Not really - we pay a comparatively average/mediocre amount per person for the NHS, and we get an average health system in return.

All in all the NHS is very good value - if you want something better, then you (we) will need to pay more.
 
Not really - we pay a comparatively average/mediocre amount per person for the NHS, and we get an average health system in return.

All in all the NHS is very good value - if you want something better, then you (we) will need to pay more.

Except, of course, that we tripled NHS spending for no real improvement in clinical results, suggesting that just perhaps, money isn't the problem ;)

No other country uses the same setup we do, for very good reasons.
 
Except, of course, that we tripled NHS spending for no real improvement in clinical results, suggesting that just perhaps, money isn't the problem ;)

No other country uses the same setup we do, for very good reasons.

I think the point is, we have a rather average health system, and spend an average amount on it.

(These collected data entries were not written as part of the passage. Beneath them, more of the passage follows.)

-- ==== Sys2Proof/Laws/Builder.lean ====
section
/-! SUPPORT. What the tree builder's sub-steps do (`43_tree_builder.md` R246, R247): their frames in every state, and
their effect on the queue and the node store. -/

namespace Sys2Proof.Machine

/-! ## Frames, in every state -/

theorem nodeWrite_frame {i : Nat} {n : NodeRecord} {s t : State} (h : nodeWrite s i n = .ok t) :
    i < s.config.nodeMax ∧ t = { s with node := cellsSet s.node i n } := by
  obtain ⟨c, h1, h⟩ := bind_eq_ok.1 h
  obtain ⟨h2, rfl⟩ := arrayWrite_ok_iff.1 h1
  cases h
  exact ⟨h2, rfl⟩

theorem nodeWrite_ok {i : Nat} {s : State} (n : NodeRecord) (h : i < s.config.nodeMax) :
    nodeWrite s i n = .ok { s with node := cellsSet s.node i n } := by
  simp [nodeWrite, arrayWrite_ok_iff.2 ⟨h, rfl⟩]

/-- The leaves' loop changes NODE, HEAP and HEAP_COUNT alone (R246, R86). -/
theorem initLeaves_frame : ∀ (n k : Nat) (s t : State), initLeaves n k s = .ok t →
    t = { s with node := t.node, heap := t.heap, heapCount := s.heapCount + n } ∧
      (cellsSorted s.node → cellsSorted t.node) ∧ (cellsSorted s.heap → cellsSorted t.heap) := by
  intro n
  induction n with
  | zero => intro k s t h; cases h; exact ⟨rfl, id, id⟩
  | succ n ih =>
    intro k s t h
    obtain ⟨sym, _, ha⟩ := bind_eq_ok.1 h
    obtain ⟨u, h1, hb⟩ := bind_eq_ok.1 ha
    obtain ⟨v, h2, hc⟩ := bind_eq_ok.1 hb
    obtain ⟨_, rfl⟩ := nodeWrite_frame h1
    have hv := enqueue_frame h2
    obtain ⟨ht, hn, hh⟩ := ih (k + 1) v t hc
    refine ⟨?_, ?_, ?_⟩
    · rw [ht, hv]; simp only [State.mk.injEq]; simp; omega
    · intro hs; apply hn; rw [hv]; exact cellsSorted_set _ _ hs
    · intro hs; exact hh (enqueue_sorted (by exact hs) h2)

/-- BUILD_INIT's body changes PHASE, NODE, NODE_COUNT, HEAP and HEAP_COUNT alone (R246, R86). -/
theorem buildInitBody_frame {s t : State} (h : buildInitBody s = .ok t) :
    t = { s with phase := .merging, node := t.node, nodeCount := s.distinct, heap := t.heap,
                 heapCount := s.heapCount + s.distinct } ∧
      (cellsSorted s.node → cellsSorted t.node) ∧ (cellsSorted s.heap → cellsSorted t.heap) := by
  obtain ⟨u, h1, h⟩ := bind_eq_ok.1 h
  obtain ⟨hu, hn, hh⟩ := initLeaves_frame _ _ _ _ h1
  cases h
  refine ⟨?_, hn, hh⟩
  rw [hu]

/-- A merge changes NODE, NODE_COUNT, HEAP and HEAP_COUNT alone: one node more, one item fewer (R247, R86). -/
theorem merge_frame {n : Nat} {s t : State} (h : merge s = .ok (n, t)) :
    n = s.nodeCount ∧ 1 < s.heapCount ∧
      t = { s with node := t.node, nodeCount := s.nodeCount + 1, heap := t.heap, heapCount := s.heapCount - 1 } ∧
      (cellsSorted s.node → cellsSorted t.node) ∧ (cellsSorted s.heap → cellsSorted t.heap) := by
  obtain ⟨⟨x, u⟩, h1, h⟩ := bind_eq_ok.1 h
  obtain ⟨⟨y, v⟩, h2, h⟩ := bind_eq_ok.1 h
  obtain ⟨kx, _, h⟩ := bind_eq_ok.1 h
  obtain ⟨ky, _, h⟩ := bind_eq_ok.1 h
  obtain ⟨w, h3, h⟩ := bind_eq_ok.1 h
  obtain ⟨z, h4, h⟩ := bind_eq_ok.1 h
  obtain ⟨hs, hu⟩ := dequeue_frame h1
  obtain ⟨hs2, hv⟩ := dequeue_frame h2
  obtain ⟨_, hw⟩ := nodeWrite_frame h3
  have hz := enqueue_frame h4
  have su : cellsSorted s.heap → cellsSorted u.heap := fun hs => dequeue_sorted hs h1
  have sv : cellsSorted u.heap → cellsSorted v.heap := fun hs => dequeue_sorted hs h2
  have sz : cellsSorted w.heap → cellsSorted z.heap := fun hs => enqueue_sorted (by exact hs) h4
  rw [hu] at hs2
  cases h
  refine ⟨by rw [hv, hu], by simp at hs2; omega, ?_, ?_, ?_⟩
  · rw [hz, hw, hv, hu]; simp only [State.mk.injEq]; simp; simp at hs2; omega
  · intro h; rw [hz, hw]; simp only; rw [hv, hu]; exact cellsSorted_set _ _ h
  · intro h; apply sz; rw [hw]; exact sv (su h)

theorem mergeAll_frame : ∀ (fuel : Nat) (s t : State), mergeAll fuel s = .ok t →
    t = { s with node := t.node, nodeCount := t.nodeCount, heap := t.heap, heapCount := t.heapCount } ∧
      (s.heapCount ≤ fuel → t.heapCount ≤ 1) ∧ s.nodeCount + s.heapCount = t.nodeCount + t.heapCount ∧
      (cellsSorted s.node → cellsSorted t.node) ∧ (cellsSorted s.heap → cellsSorted t.heap) := by
  intro fuel
  induction fuel with
  | zero => intro s t h; cases h; exact ⟨rfl, by omega, rfl, id, id⟩
  | succ fuel ih =>
    intro s t h
    simp only [mergeAll] at h
    split_ifs at h with hc
    · obtain ⟨⟨n, u⟩, h1, h⟩ := bind_eq_ok.1 h
      obtain ⟨_, h2, hu, hn, hh⟩ := merge_frame h1
      obtain ⟨ht, hle, hsum, hn', hh'⟩ := ih _ _ h
      rw [hu] at hle hsum
      simp only at hle hsum
      exact ⟨by rw [ht, hu], fun hf => hle (by omega), by omega, fun hs => hn' (hn hs), fun hs => hh' (hh hs)⟩
    · have hc' : ¬ 1 < s.heapCount := hc
      cases h; exact ⟨rfl, fun _ => by omega, rfl, id, id⟩

/-! ## On a queue that is a heap -/

/-- A record written at an index that is no item of the queue leaves the queue a heap. -/
theorem IsQueue.nodeWrite {s : State} (hq : IsQueue s) {i : Nat} (n : NodeRecord) (hi : ∀ x ∈ heapItems s, x ≠ i) :
    IsQueue { s with node := cellsSet s.node i n } := by
  have hget : ∀ x ∈ heapItems s, cellsGet (cellsSet s.node i n) x = cellsGet s.node x :=
    fun x hx => cellsGet_set_other _ _ (hi x hx)
  have hf : ∀ x ∈ heapItems s, nodeFreqAt { s with node := cellsSet s.node i n } x = nodeFreqAt s x := by
    intro x hx; simp only [nodeFreqAt, hget x hx]
  refine ⟨hq.dense, ?_, ?_⟩
  · intro x hx
    have hx' : x ∈ heapItems s := hx
    rw [hf x hx', ← hq.keys x hx']
    simp only [nodeKey, nodeRead, arrayRead, hget x hx']
  · rw [heapOrdered_iff (s := { s with node := cellsSet s.node i n }) hq.dense]
    intro j hj hj0
    have hlen : j < (heapItems s).length := hj
    have h1 := (heapOrdered_iff hq.dense).1 hq.ordered j hlen hj0
    change nodeFreqAt { s with node := cellsSet s.node i n } (itemAt (heapItems s) ((j - 1) / 2)) ≤
      nodeFreqAt { s with node := cellsSet s.node i n } (itemAt (heapItems s) j)
    rw [hf _ (itemAt_mem (by omega)), hf _ (itemAt_mem hlen)]
    exact h1

/-- Fields that the queue does not read may change. -/
theorem IsQueue.congr {s t : State} (hq : IsQueue s) (hh : t.heap = s.heap) (hc : t.heapCount = s.heapCount)
    (hn : t.node = s.node) (hcfg : t.config = s.config) : IsQueue t := by
  obtain ⟨d, k, o⟩ := hq
  refine ⟨by rw [hh, hc]; exact d, ?_, ?_⟩
  · intro x hx
    rw [nodeKey_congr hn hcfg, nodeFreqAt_congr hn]
    exact k x (by simpa [heapItems, hh] using hx)
  · intro j hj hj0
    have := o j (by omega) hj0
    simpa [nodeFreqAt_congr hn, heapItem, hh] using this

/-- The leaf that BUILD_INIT writes at index i (R245, R246). -/
def leafAt (s : State) (i : Nat) : NodeRecord := .leaf (freqRead s (itemAt (orderList s) i)) (itemAt (orderList s) i)

/-- The heap's layouts from k items to N (R246, R261): item j is enqueued to the layout of j items. -/
def LeafLayouts (key : Nat → Nat) (f : Nat → List Nat) (k N : Nat) : Prop :=
  ∀ j, k ≤ j → j < N → (f j).Perm (List.range j) ∧ Enqueued key (f j) j (f (j + 1))

/-- The leaves' loop (R246): leaf k for every position of ORDER, all of them enqueued. -/
theorem initLeaves_spec {N : Nat} {s0 : State} (hN : N ≤ s0.config.dMax) (hd : cellsDense s0.order N) :
    ∀ (n k : Nat) (s : State), k + n = N →
      s = { s0 with node := s.node, heap := s.heap, heapCount := k } → cellsDense s.node k →
      (∀ i < k, cellsGet s.node i = some (leafAt s0 i)) → IsQueue s → (heapItems s).Perm (List.range k) →
      ∃ t, initLeaves n k s = .ok t ∧ t = { s0 with node := t.node, heap := t.heap, heapCount := N } ∧
        cellsDense t.node N ∧ (∀ i < N, cellsGet t.node i = some (leafAt s0 i)) ∧ IsQueue t ∧
        (heapItems t).Perm (List.range N) ∧
        ∃ f, f k = heapItems s ∧ f N = heapItems t ∧ LeafLayouts (fun i => nodeFreq (leafAt s0 i)) f k N := by
  intro n
  induction n with
  | zero =>
    intro k s hk hs hnode hleaf hq hp
    have : k = N := by omega
    subst this
    exact ⟨s, rfl, hs, hnode, hleaf, hq, hp, fun _ => heapItems s, rfl, rfl, fun j hj hjk => by omega⟩
  | succ n ih =>
    intro k s hk hs hnode hleaf hq hp
    have hcfg : s.config = s0.config := by rw [hs]
    have hord : s.order = s0.order := by rw [hs]
    have hfreq : s.freq = s0.freq := by rw [hs]
    have hcount : s.heapCount = k := by rw [hs]
    have hlt : k < s0.config.dMax := by omega
    have hnm : k < s.config.nodeMax := by rw [hcfg]; unfold Config.nodeMax; omega
    have hor : orderRead s k = .ok (itemAt (orderList s0) k) := by
      rw [orderRead, arrayRead_ok_iff, hcfg, hord]
      exact ⟨hlt, cellsGet_itemAt hd (by omega)⟩
    have hrec : NodeRecord.leaf (freqRead s (itemAt (orderList s0) k)) (itemAt (orderList s0) k) = leafAt s0 k := by
      rw [leafAt, freqRead_congr hfreq]
    have hne : ∀ x ∈ heapItems s, x ≠ k := by
      intro x hx
      have := List.mem_range.1 (hp.mem_iff.1 hx)
      omega
    obtain ⟨d1, _⟩ := cellsDense_append hnode (leafAt s0 k)
    have hq' := hq.nodeWrite (leafAt s0 k) hne
    have hkey : nodeKey { s with node := cellsSet s.node k (leafAt s0 k) } k =
        .ok (nodeFreqAt { s with node := cellsSet s.node k (leafAt s0 k) } k) :=
      nodeKey_of_get (n := leafAt s0 k) hnm (by simp)
    have hroom : s.heapCount < s.config.heapMax := by rw [hcount, hcfg]; exact hlt
    obtain ⟨h', e, p, q⟩ := enqueue_spec (n := k) hq' hroom hkey
    have hfreqAt : ∀ i, i ≤ k → nodeFreq (leafAt s0 i) = nodeFreqAt { s with node := cellsSet s.node k (leafAt s0 k) } i := by
      intro i hi
      refine (nodeFreqAt_of_get ?_).symm
      by_cases hik : i = k
      · subst hik; simp
      · simp only [cellsGet_set_other _ _ hik]; exact hleaf i (by omega)
    have hlayout : Enqueued (fun i => nodeFreq (leafAt s0 i)) (heapItems s) k (cellsValues h') :=
      (enqueue_path hq' hroom hkey e).congr (hfreqAt k le_rfl)
        (fun x hx => hfreqAt x (List.mem_range.1 (hp.mem_iff.1 hx)).le)
    have hgoal := ih (k + 1) { s with node := cellsSet s.node k (leafAt s0 k), heap := h', heapCount := s.heapCount + 1 }
      (by omega) (by rw [hs]) d1 ?_ q ?_
    · obtain ⟨t, e2, h2, h3, h4, h5, h6, f, hf0, hfN, hf⟩ := hgoal
      refine ⟨t, ?_, h2, h3, h4, h5, h6, fun j => if j = k then heapItems s else f j, if_pos rfl, ?_, ?_⟩
      · simp only [initLeaves, hor, ok_bind, hrec, nodeWrite_ok _ hnm, e, e2]
      · simp only; rw [if_neg (by omega)]; exact hfN
      · intro j hj hjN
        simp only
        rw [if_neg (show j + 1 ≠ k by omega)]
        by_cases hjk : j = k
        · subst hjk
          rw [if_pos rfl, hf0]
          exact ⟨hp, hlayout⟩
        · rw [if_neg hjk]
          exact hf j (by omega) hjN
    · intro i hi
      by_cases hik : i = k
      · subst hik; simp
      · simp only [cellsGet_set_other _ _ hik]; exact hleaf i (by omega)
    · refine p.trans ((hp.cons k).trans ?_)
      rw [List.range_succ]
      exact List.perm_append_comm (l₁ := [k])

/-- The merge step (R247, R241, R242) on a heap of at least two items with room for a node: the two dequeued items
have the smallest keys, the new node has them as left and right child and the sum of their frequencies. -/
theorem merge_spec {s : State} (hq : IsQueue s) (h2 : 1 < s.heapCount) (hsize : s.heapCount ≤ s.config.heapMax)
    (hroom : s.nodeCount < s.config.nodeMax) (hlt : ∀ x ∈ heapItems s, x < s.nodeCount) :
    ∃ x y rest h', merge s = .ok (s.nodeCount, { s with
          node := cellsSet s.node s.nodeCount (.internal (nodeFreqAt s x + nodeFreqAt s y) x y)
          nodeCount := s.nodeCount + 1, heap := h', heapCount := s.heapCount - 1 }) ∧
      x = heapItem s 0 ∧ (heapItems s).Perm (x :: y :: rest) ∧ (∀ z ∈ heapItems s, nodeFreqAt s x ≤ nodeFreqAt s z) ∧
      (∀ z ∈ rest, nodeFreqAt s y ≤ nodeFreqAt s z) ∧ (cellsValues h').Perm (s.nodeCount :: rest) ∧
      MergedLayout (nodeFreqAt s) (nodeFreqAt { s with
          node := cellsSet s.node s.nodeCount (.internal (nodeFreqAt s x + nodeFreqAt s y) x y) })
        (heapItems s) y s.nodeCount (cellsValues h') ∧
      IsQueue { s with
          node := cellsSet s.node s.nodeCount (.internal (nodeFreqAt s x + nodeFreqAt s y) x y)
          nodeCount := s.nodeCount + 1, heap := h', heapCount := s.heapCount - 1 } := by
  obtain ⟨x, h1, e1, hx, min1, p1, q1⟩ := dequeue_spec hq (by omega) hsize
  obtain ⟨y, h3, e2, hy, min2, p2, q2⟩ := dequeue_spec q1 (by simp only; omega) (by simp only; omega)
  change ∀ z ∈ cellsValues h1, nodeFreqAt s y ≤ nodeFreqAt s z at min2
  change (y :: cellsValues h3).Perm (cellsValues h1) at p2
  have pall : (heapItems s).Perm (x :: y :: cellsValues h3) := (p1.symm).trans (p2.symm.cons x)
  have hxm : x ∈ heapItems s := pall.mem_iff.2 (by simp)
  have hym : y ∈ heapItems s := pall.mem_iff.2 (by simp)
  have hcount : s.heapCount - 1 - 1 + 1 = s.heapCount - 1 := by omega
  have q3 := q2.nodeWrite (i := s.nodeCount) (.internal (nodeFreqAt s x + nodeFreqAt s y) x y) (by
    intro z hz
    have hz' : z ∈ cellsValues h3 := hz
    have := hlt z (pall.mem_iff.2 (by simp [hz']))
    omega)
  have q4 := q3.congr (t := { s with
      node := cellsSet s.node s.nodeCount (.internal (nodeFreqAt s x + nodeFreqAt s y) x y)
      nodeCount := s.nodeCount + 1, heap := h3, heapCount := s.heapCount - 1 - 1 }) rfl rfl rfl rfl
  have hkn := nodeKey_of_get (s := { s with
      node := cellsSet s.node s.nodeCount (.internal (nodeFreqAt s x + nodeFreqAt s y) x y)
      nodeCount := s.nodeCount + 1, heap := h3, heapCount := s.heapCount - 1 - 1 }) (i := s.nodeCount)
    (n := .internal (nodeFreqAt s x + nodeFreqAt s y) x y) hroom (by simp)
  obtain ⟨h', e3, p3, q5⟩ := enqueue_spec (n := s.nodeCount) q4 (by simp only; omega) hkn
  refine ⟨x, y, cellsValues h3, h', ?_, hx, pall, min1, ?_, p3, ⟨cellsValues h1, cellsValues h3,
    dequeue_path hq hsize e1, hy.trans (heapItem_eq q1.dense 0), dequeue_path q1 (by simp only; omega) e2,
    enqueue_path q4 (by simp only; omega) hkn e3⟩, ?_⟩
  · simp only [merge, e1, ok_bind, e2]
    have kx : nodeKey { s with heap := h3, heapCount := s.heapCount - 1 - 1 } x = .ok (nodeFreqAt s x) := hq.keys x hxm
    have ky : nodeKey { s with heap := h3, heapCount := s.heapCount - 1 - 1 } y = .ok (nodeFreqAt s y) := hq.keys y hym
    simp only [kx, ky, ok_bind]
    rw [nodeWrite_ok _ (by exact hroom)]
    simp only [ok_bind, e3, hcount]
  · intro z hz
    exact min2 z (p2.mem_iff.1 (List.mem_cons_of_mem _ hz))
  · simpa only [hcount] using q5

end Sys2Proof.Machine
end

There's no real desire for change because it does the job.

Based on who is in charge and who has been in charge, we could just as easily have massive reforms and end up with something fundamentally worse in terms of end product.
 
I think the point is, we have a rather average health system, and spend an average amount on it. There's no real desire for change because it does the job.

Based on who is in charge and who has been in charge, we could just as easily have massive reforms and end up with something fundamentally worse in terms of end product.

We could, the big problem is that the NHS (like most of the public sector) gets used as a political football. We should be focusing on what is best for patients, not what suits politically, which ironically means that we need to seperate the provision of care from the state in order to achieve that level of non-interference.
 
I think the point is, we have a rather average health system, and spend an average amount on it. There's no real desire for change because it does the job.

Based on who is in charge and who has been in charge, we could just as easily have massive reforms and end up with something fundamentally worse in terms of end product.

Average based on what? I believe the quoted figure earlier in the thread was 18th in the world? That's a world with over 180 countries. I'd say that's very definitely 'above average'.